● **Supplied records**
-- ==== Sys2Proof/Tests/Slice0.lean ====
section
/-! SUPPORT. Tests: ill-formed terms refused, words of every constructor decoded, vectors of 95_test_vectors.md, and
for each obligation with hypotheses a state that meets them. "Vector X" names a row of 95_test_vectors.md. -/

namespace Sys2Proof.Tests

/- The proofs are kernel evaluations, one after another so that they stay within the memory of a check. -/
set_option Elab.async false

open Sys2Proof.Machine
open Sys2Proof.Config (oldPswLocation newPswLocation)

/-! ## Helpers -/

/-- Reset with the plain PSW of 95_test_vectors.md section 0: supervisor, DAT off, 64-bit mode. -/
def start (pc : Word) : State := { State.reset with psw := (0x0000000180000000 : Word) ++ pc }

/-- Two general registers loaded. -/
def regs (s : State) (r1 : Reg) (v1 : Word) (r2 : Reg) (v2 : Word) : State := (s.setGpr r1 v1).setGpr r2 v2

/-- Bytes placed in storage. -/
def put (s : State) (a : Nat) (bs : List Byte) : State := s.setMem (Memory.writeMany s.mem a bs)

/-- Eight bytes placed in storage. -/
def put8 (s : State) (a : Nat) (v : Word) : State := put s a (bytesOf 8 v)

/-- A valid key from its seven bits. -/
def keyed (s : State) (b : Nat) (k : BitVec 7) : State :=
  s.setKeyState b ⟨⟨field k 0 3, bitAt k 4, bitAt k 5, bitAt k 6⟩, false⟩

/-- The seven bits of the key of a block. -/
def keyAt (s : State) (b : Nat) : BitVec 7 := keyBits (s.key b)

/-- `p` of the next state; false of a stop. -/
def after (o : Host.Outcome State Fault Refusal) (p : State → Bool) : Bool :=
  match o with
  | .next t => p t
  | .fault _ => false
  | .refused _ => false

theorem exists_of_after {o : Host.Outcome State Fault Refusal} {p : State → Bool} (h : after o p = true) :
    ∃ t, o = .next t ∧ p t = true := by
  cases o with
  | next t => exact ⟨t, rfl, h⟩
  | fault _ => cases h
  | refused _ => cases h

/-- The result of a reference that completes. -/
def resultOf {α : Type} : Res α → Option α
  | .ok a _ => some a
  | .exception _ _ _ => none
  | .stop _ => none

theorem exists_of_result {α : Type} {r : Res α} {a : α} (h : resultOf r = some a) : ∃ t, r = .ok a t := by
  cases r with
  | ok b t => cases h; exact ⟨t, rfl⟩
  | exception _ _ _ => cases h
  | stop _ => cases h

/-- The exception of a reference that ends in one. -/
def exceptionOf {α : Type} : Res α → Option (ProgramException × Word)
  | .ok _ _ => none
  | .exception e a _ => some (e, a)
  | .stop _ => none

theorem exists_of_exception {α : Type} {r : Res α} {e : ProgramException} {a : Word}
    (h : exceptionOf r = some (e, a)) : ∃ t, r = .exception e a t := by
  cases r with
  | ok _ _ => cases h
  | exception f b t => cases h; exact ⟨t, rfl⟩
  | stop _ => cases h

/-- The answer of a translation: an address with its attributes, or none. -/
def translated (r : Except ProgramException Translation × State) : Option Translation := r.1.toOption

theorem exists_of_translated {r : Except ProgramException Translation × State} {a : Translation}
    (h : translated r = some a) : ∃ t, r = (.ok a, t) := by
  obtain ⟨(e | b), t⟩ := r
  · cases h
  · cases h; exact ⟨t, rfl⟩

/-- The exception of a translation. -/
def refusedBy (r : Except ProgramException Translation × State) : Option ProgramException :=
  match r.1 with
  | .ok _ => none
  | .error e => some e

theorem exists_of_refused {r : Except ProgramException Translation × State} {e : ProgramException}
    (h : refusedBy r = some e) : ∃ t, r = (.error e, t) := by
  obtain ⟨(f | b), t⟩ := r
  · cases h; exact ⟨t, rfl⟩
  · cases h

/-! ## Well-formedness: one ill-formed term for each check -/

theorem test_wellFormed_refuses_lctl : (Instr.lctl 1 3 2 4096).wellFormed = false := by decide
theorem test_wellFormed_refuses_lctlg :
    (Instr.lctlg 1 3 2 4096 0).wellFormed = false ∧ (Instr.lctlg 1 3 2 0 256).wellFormed = false := by decide
theorem test_wellFormed_refuses_stctl : (Instr.stctl 1 3 2 4096).wellFormed = false := by decide
theorem test_wellFormed_refuses_stctg :
    (Instr.stctg 1 3 2 4096 0).wellFormed = false ∧ (Instr.stctg 1 3 2 0 256).wellFormed = false := by decide
theorem test_wellFormed_refuses_lpsw :
    (Instr.lpsw 1 4096).wellFormed = false ∧ (Instr.lpswe 1 4096).wellFormed = false := by decide
theorem test_wellFormed_refuses_mvcp :
    (Instr.mvcp 1 2 3 4096 4 0).wellFormed = false ∧ (Instr.mvcp 1 2 3 0 4 4096).wellFormed = false := by decide
theorem test_wellFormed_refuses_mvcs :
    (Instr.mvcs 1 2 3 4096 4 0).wellFormed = false ∧ (Instr.mvcs 1 2 3 0 4 4096).wellFormed = false := by decide
theorem test_wellFormed_refuses_mvck :
    (Instr.mvck 1 2 3 4096 4 0).wellFormed = false ∧ (Instr.mvck 1 2 3 0 4 4096).wellFormed = false := by decide
theorem test_wellFormed_refuses_mvcsk :
    (Instr.mvcsk 3 4096 4 0).wellFormed = false ∧ (Instr.mvcsk 3 0 4 4096).wellFormed = false := by decide
theorem test_wellFormed_refuses_mvcdk :
    (Instr.mvcdk 3 4096 4 0).wellFormed = false ∧ (Instr.mvcdk 3 0 4 4096).wellFormed = false := by decide
theorem test_wellFormed_refuses_tprot :
    (Instr.tprot 3 4096 4 0).wellFormed = false ∧ (Instr.tprot 3 0 4 4096).wellFormed = false := by decide
theorem test_wellFormed_refuses_ex_bc :
    (Instr.ex 1 2 3 4096).wellFormed = false ∧ (Instr.bc 1 2 3 4096).wellFormed = false := by decide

● **Exercise requirements**
Please show the lines of the material that contain the string "true".

● **Solution to the exercise**
theorem exists_of_after {o : Host.Outcome State Fault Refusal} {p : State → Bool} (h : after o p = true) :
    ∃ t, o = .next t ∧ p t = true := by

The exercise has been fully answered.